* [WHAT NEEDS TO BE DONE]
Below are some entries. Repeat exactly the lines from the one with "m).engine = s.engine := rfl" through the one with "m).directory = s.directory := rfl", and only those.

Stored dataset items
@[simp] theorem setLocking_powered (m : MachineNo) (q : Option Nat) : (s.setLocking m q).powered = s.powered := rfl
@[simp] theorem setLocking_startUp (m : MachineNo) (q : Option Nat) : (s.setLocking m q).startUp = s.startUp := rfl
@[simp] theorem setLocking_clock (m : MachineNo) (q : Option Nat) : (s.setLocking m q).clock = s.clock := rfl
@[simp] theorem setLocking_host (m : MachineNo) (q : Option Nat) : (s.setLocking m q).host = s.host := rfl
@[simp] theorem setLocking_line (m : MachineNo) (q : Option Nat) : (s.setLocking m q).line = s.line := rfl
@[simp] theorem setLocking_engine (m : MachineNo) (q : Option Nat) : (s.setLocking m q).engine = s.engine := rfl
@[simp] theorem setLocking_directory (m : MachineNo) (q : Option Nat) : (s.setLocking m q).directory = s.directory := rfl
@[simp] theorem setLocking_cache (m : MachineNo) (q : Option Nat) : (s.setLocking m q).cache = s.cache := rfl
@[simp] theorem setLocking_payment (m : MachineNo) (q : Option Nat) : (s.setLocking m q).payment = s.payment := rfl
@[simp] theorem setLocking_tariff (m : MachineNo) (q : Option Nat) : (s.setLocking m q).tariff = s.tariff := rfl
@[simp] theorem setLocking_feeder (m : MachineNo) (q : Option Nat) : (s.setLocking m q).feeder = s.feeder := rfl
@[simp] theorem setLocking_lamps (m : MachineNo) (q : Option Nat) : (s.setLocking m q).lamps = s.lamps := rfl
@[simp] theorem setLocking_store (m : MachineNo) (q : Option Nat) : (s.setLocking m q).store = s.store := rfl
@[simp] theorem setLocking_scan (m : MachineNo) (q : Option Nat) : (s.setLocking m q).scan = s.scan := rfl
@[simp] theorem setLocking_fram (m : MachineNo) (q : Option Nat) : (s.setLocking m q).fram = s.fram := rfl
@[simp] theorem setLocking_freeIndex (m : MachineNo) (q : Option Nat) : (s.setLocking m q).freeIndex = s.freeIndex := rfl
@[simp] theorem setLocking_pending (m : MachineNo) (q : Option Nat) : (s.setLocking m q).pending = s.pending := rfl

@[simp] theorem setEnding_powered (m : MachineNo) (q : Option Nat) : (s.setEnding m q).powered = s.powered := rfl
@[simp] theorem setEnding_startUp (m : MachineNo) (q : Option Nat) : (s.setEnding m q).startUp = s.startUp := rfl
@[simp] theorem setEnding_clock (m : MachineNo) (q : Option Nat) : (s.setEnding m q).clock = s.clock := rfl
@[simp] theorem setEnding_host (m : MachineNo) (q : Option Nat) : (s.setEnding m q).host = s.host := rfl
@[simp] theorem setEnding_line (m : MachineNo) (q : Option Nat) : (s.setEnding m q).line = s.line := rfl
@[simp] theorem setEnding_engine (m : MachineNo) (q : Option Nat) : (s.setEnding m q).engine = s.engine := rfl
@[simp] theorem setEnding_directory (m : MachineNo) (q : Option Nat) : (s.setEnding m q).directory = s.directory := rfl
@[simp] theorem setEnding_cache (m : MachineNo) (q : Option Nat) : (s.setEnding m q).cache = s.cache := rfl
@[simp] theorem setEnding_payment (m : MachineNo) (q : Option Nat) : (s.setEnding m q).payment = s.payment := rfl
@[simp] theorem setEnding_tariff (m : MachineNo) (q : Option Nat) : (s.setEnding m q).tariff = s.tariff := rfl
@[simp] theorem setEnding_feeder (m : MachineNo) (q : Option Nat) : (s.setEnding m q).feeder = s.feeder := rfl
@[simp] theorem setEnding_lamps (m : MachineNo) (q : Option Nat) : (s.setEnding m q).lamps = s.lamps := rfl
@[simp] theorem setEnding_store (m : MachineNo) (q : Option Nat) : (s.setEnding m q).store = s.store := rfl
@[simp] theorem setEnding_scan (m : MachineNo) (q : Option Nat) : (s.setEnding m q).scan = s.scan := rfl
@[simp] theorem setEnding_fram (m : MachineNo) (q : Option Nat) : (s.setEnding m q).fram = s.fram := rfl
@[simp] theorem setEnding_freeIndex (m : MachineNo) (q : Option Nat) : (s.setEnding m q).freeIndex = s.freeIndex := rfl
@[simp] theorem setEnding_pending (m : MachineNo) (q : Option Nat) : (s.setEnding m q).pending = s.pending := rfl

@[simp] theorem markLockout_powered (m : MachineNo) : (s.markLockout m).powered = s.powered := rfl
@[simp] theorem markLockout_startUp (m : MachineNo) : (s.markLockout m).startUp = s.startUp := rfl
@[simp] theorem markLockout_clock (m : MachineNo) : (s.markLockout m).clock = s.clock := rfl
@[simp] theorem markLockout_host (m : MachineNo) : (s.markLockout m).host = s.host := rfl
@[simp] theorem markLockout_line (m : MachineNo) : (s.markLockout m).line = s.line := rfl
@[simp] theorem markLockout_engine (m : MachineNo) : (s.markLockout m).engine = s.engine := rfl
@[simp] theorem markLockout_directory (m : MachineNo) : (s.markLockout m).directory = s.directory := rfl
@[simp] theorem markLockout_cache (m : MachineNo) : (s.markLockout m).cache = s.cache := rfl
@[simp] theorem markLockout_payment (m : MachineNo) : (s.markLockout m).payment = s.payment := rfl
@[simp] theorem markLockout_tariff (m : MachineNo) : (s.markLockout m).tariff = s.tariff := rfl
@[simp] theorem markLockout_feeder (m : MachineNo) : (s.markLockout m).feeder = s.feeder := rfl
@[simp] theorem markLockout_supervisor (m : MachineNo) : (s.markLockout m).supervisor = s.supervisor := rfl
@[simp] theorem markLockout_lamps (m : MachineNo) : (s.markLockout m).lamps = s.lamps := rfl
@[simp] theorem markLockout_scan (m : MachineNo) : (s.markLockout m).scan = s.scan := rfl
@[simp] theorem markLockout_fram (m : MachineNo) : (s.markLockout m).fram = s.fram := rfl
@[simp] theorem markLockout_freeIndex (m : MachineNo) : (s.markLockout m).freeIndex = s.freeIndex := rfl
@[simp] theorem markLockout_pending (m : MachineNo) : (s.markLockout m).pending = s.pending := rfl

@[simp] theorem takeId_powered : (s.takeId).powered = s.powered := rfl
@[simp] theorem takeId_startUp : (s.takeId).startUp = s.startUp := rfl
@[simp] theorem takeId_clock : (s.takeId).clock = s.clock := rfl
@[simp] theorem takeId_host : (s.takeId).host = s.host := rfl
@[simp] theorem takeId_line : (s.takeId).line = s.line := rfl
@[simp] theorem takeId_directory : (s.takeId).directory = s.directory := rfl
@[simp] theorem takeId_cache : (s.takeId).cache = s.cache := rfl
@[simp] theorem takeId_payment : (s.takeId).payment = s.payment := rfl
@[simp] theorem takeId_tariff : (s.takeId).tariff = s.tariff := rfl
@[simp] theorem takeId_feeder : (s.takeId).feeder = s.feeder := rfl
@[simp] theorem takeId_supervisor : (s.takeId).supervisor = s.supervisor := rfl
@[simp] theorem takeId_lamps : (s.takeId).lamps = s.lamps := rfl
@[simp] theorem takeId_store : (s.takeId).store = s.store := rfl
@[simp] theorem takeId_scan : (s.takeId).scan = s.scan := rfl
@[simp] theorem takeId_fram : (s.takeId).fram = s.fram := rfl
@[simp] theorem takeId_freeIndex : (s.takeId).freeIndex = s.freeIndex := rfl
@[simp] theorem takeId_pending : (s.takeId).pending = s.pending := rfl

@[simp] theorem endExchange_powered (x : Exchange) : (s.endExchange x).powered = s.powered := rfl
@[simp] theorem endExchange_startUp (x : Exchange) : (s.endExchange x).startUp = s.startUp := rfl
@[simp] theorem endExchange_clock (x : Exchange) : (s.endExchange x).clock = s.clock := rfl
@[simp] theorem endExchange_host (x : Exchange) : (s.endExchange x).host = s.host := rfl
@[simp] theorem endExchange_engine (x : Exchange) : (s.endExchange x).engine = s.engine := rfl
@[simp] theorem endExchange_directory (x : Exchange) : (s.endExchange x).directory = s.directory := rfl
@[simp] theorem endExchange_cache (x : Exchange) : (s.endExchange x).cache = s.cache := rfl
@[simp] theorem endExchange_payment (x : Exchange) : (s.endExchange x).payment = s.payment := rfl
@[simp] theorem endExchange_tariff (x : Exchange) : (s.endExchange x).tariff = s.tariff := rfl
@[simp] theorem endExchange_feeder (x : Exchange) : (s.endExchange x).feeder = s.feeder := rfl
@[simp] theorem endExchange_supervisor (x : Exchange) : (s.endExchange x).supervisor = s.supervisor := rfl
@[simp] theorem endExchange_lamps (x : Exchange) : (s.endExchange x).lamps = s.lamps := rfl
@[simp] theorem endExchange_store (x : Exchange) : (s.endExchange x).store = s.store := rfl
@[simp] theorem endExchange_scan (x : Exchange) : (s.endExchange x).scan = s.scan := rfl
@[simp] theorem endExchange_fram (x : Exchange) : (s.endExchange x).fram = s.fram := rfl
@[simp] theorem endExchange_freeIndex (x : Exchange) : (s.endExchange x).freeIndex = s.freeIndex := rfl
@[simp] theorem endExchange_pending (x : Exchange) : (s.endExchange x).pending = s.pending := rfl

@[simp] theorem receive_powered (r : Receiver) : (s.receive r).powered = s.powered := rfl
@[simp] theorem receive_startUp (r : Receiver) : (s.receive r).startUp = s.startUp := rfl
@[simp] theorem receive_clock (r : Receiver) : (s.receive r).clock = s.clock := rfl
@[simp] theorem receive_line (r : Receiver) : (s.receive r).line = s.line := rfl
@[simp] theorem receive_engine (r : Receiver) : (s.receive r).engine = s.engine := rfl
@[simp] theorem receive_directory (r : Receiver) : (s.receive r).directory = s.directory := rfl
@[simp] theorem receive_cache (r : Receiver) : (s.receive r).cache = s.cache := rfl
@[simp] theorem receive_payment (r : Receiver) : (s.receive r).payment = s.payment := rfl
@[simp] theorem receive_tariff (r : Receiver) : (s.receive r).tariff = s.tariff := rfl
@[simp] theorem receive_feeder (r : Receiver) : (s.receive r).feeder = s.feeder := rfl
@[simp] theorem receive_supervisor (r : Receiver) : (s.receive r).supervisor = s.supervisor := rfl
@[simp] theorem receive_lamps (r : Receiver) : (s.receive r).lamps = s.lamps := rfl
@[simp] theorem receive_store (r : Receiver) : (s.receive r).store = s.store := rfl
@[simp] theorem receive_scan (r : Receiver) : (s.receive r).scan = s.scan := rfl
@[simp] theorem receive_fram (r : Receiver) : (s.receive r).fram = s.fram := rfl
@[simp] theorem receive_freeIndex (r : Receiver) : (s.receive r).freeIndex = s.freeIndex := rfl
@[simp] theorem receive_pending (r : Receiver) : (s.receive r).pending = s.pending := rfl

/-! ## A reply touches the host link alone -/

@[simp] theorem reply_powered (st : Status) (r : List Byte) : (s.reply st r).powered = s.powered := by
  unfold reply; split <;> rfl
@[simp] theorem refuse_powered (st : Status) : (s.refuse st).powered = s.powered := reply_powered s st []
@[simp] theorem reply_startUp (st : Status) (r : List Byte) : (s.reply st r).startUp = s.startUp := by
  unfold reply; split <;> rfl
@[simp] theorem refuse_startUp (st : Status) : (s.refuse st).startUp = s.startUp := reply_startUp s st []
@[simp] theorem reply_clock (st : Status) (r : List Byte) : (s.reply st r).clock = s.clock := by
  unfold reply; split <;> rfl
@[simp] theorem refuse_clock (st : Status) : (s.refuse st).clock = s.clock := reply_clock s st []
@[simp] theorem reply_line (st : Status) (r : List Byte) : (s.reply st r).line = s.line := by
  unfold reply; split <;> rfl
@[simp] theorem refuse_line (st : Status) : (s.refuse st).line = s.line := reply_line s st []
@[simp] theorem reply_engine (st : Status) (r : List Byte) : (s.reply st r).engine = s.engine := by
  unfold reply; split <;> rfl
@[simp] theorem refuse_engine (st : Status) : (s.refuse st).engine = s.engine := reply_engine s st []
@[simp] theorem reply_directory (st : Status) (r : List Byte) : (s.reply st r).directory = s.directory := by
  unfold reply; split <;> rfl
@[simp] theorem refuse_directory (st : Status) : (s.refuse st).directory = s.directory := reply_directory s st []
@[simp] theorem reply_cache (st : Status) (r : List Byte) : (s.reply st r).cache = s.cache := by
  unfold reply; split <;> rfl
@[simp] theorem refuse_cache (st : Status) : (s.refuse st).cache = s.cache := reply_cache s st []
@[simp] theorem reply_payment (st : Status) (r : List Byte) : (s.reply st r).payment = s.payment := by
  unfold reply; split <;> rfl
@[simp] theorem refuse_payment (st : Status) : (s.refuse st).payment = s.payment := reply_payment s st []
@[simp] theorem reply_tariff (st : Status) (r : List Byte) : (s.reply st r).tariff = s.tariff := by
  unfold reply; split <;> rfl
@[simp] theorem refuse_tariff (st : Status) : (s.refuse st).tariff = s.tariff := reply_tariff s st []
@[simp] theorem reply_feeder (st : Status) (r : List Byte) : (s.reply st r).feeder = s.feeder := by
  unfold reply; split <;> rfl
@[simp] theorem refuse_feeder (st : Status) : (s.refuse st).feeder = s.feeder := reply_feeder s st []
@[simp] theorem reply_supervisor (st : Status) (r : List Byte) : (s.reply st r).supervisor = s.supervisor := by
  unfold reply; split <;> rfl
@[simp] theorem refuse_supervisor (st : Status) : (s.refuse st).supervisor = s.supervisor := reply_supervisor s st []
@[simp] theorem reply_lamps (st : Status) (r : List Byte) : (s.reply st r).lamps = s.lamps := by
  unfold reply; split <;> rfl
@[simp] theorem refuse_lamps (st : Status) : (s.refuse st).lamps = s.lamps := reply_lamps s st []
@[simp] theorem reply_store (st : Status) (r : List Byte) : (s.reply st r).store = s.store := by
  unfold reply; split <;> rfl
@[simp] theorem refuse_store (st : Status) : (s.refuse st).store = s.store := reply_store s st []
@[simp] theorem reply_scan (st : Status) (r : List Byte) : (s.reply st r).scan = s.scan := by
  unfold reply; split <;> rfl
@[simp] theorem refuse_scan (st : Status) : (s.refuse st).scan = s.scan := reply_scan s st []
@[simp] theorem reply_fram (st : Status) (r : List Byte) : (s.reply st r).fram = s.fram := by
  unfold reply; split <;> rfl
@[simp] theorem refuse_fram (st : Status) : (s.refuse st).fram = s.fram := reply_fram s st []
@[simp] theorem reply_freeIndex (st : Status) (r : List Byte) : (s.reply st r).freeIndex = s.freeIndex := by
  unfold reply; split <;> rfl
@[simp] theorem refuse_freeIndex (st : Status) : (s.refuse st).freeIndex = s.freeIndex := reply_freeIndex s st []
@[simp] theorem reply_pending (st : Status) (r : List Byte) : (s.reply st r).pending = s.pending := by
  unfold reply; split <;> rfl
@[simp] theorem refuse_pending (st : Status) : (s.refuse st).pending = s.pending := reply_pending s st []

/-! ## Reading what was written -/

/-- The entry just changed. -/
theorem look_update_self {α : Type} {n : Nat} (v : Vector α n) (i : Fin n) (f : α → α) :
    look (update v i f) i = f (look v i) := by simp [look, update]

/-- Every other entry stays. -/
theorem look_update_other {α : Type} {n : Nat} (v : Vector α n) (i j : Fin n) (f : α → α) (h : i ≠ j) :
    look (update v i f) j = look v j := by
  have h : i.1 ≠ j.1 := fun e => h (Fin.ext e)
  simp [look, update, h]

* [OUTPUT FOR THIS EXERCISE]
@[simp] theorem markLockout_engine (m : MachineNo) : (s.markLockout m).engine = s.engine := rfl
@[simp] theorem markLockout_directory (m : MachineNo) : (s.markLockout m).directory = s.directory := rfl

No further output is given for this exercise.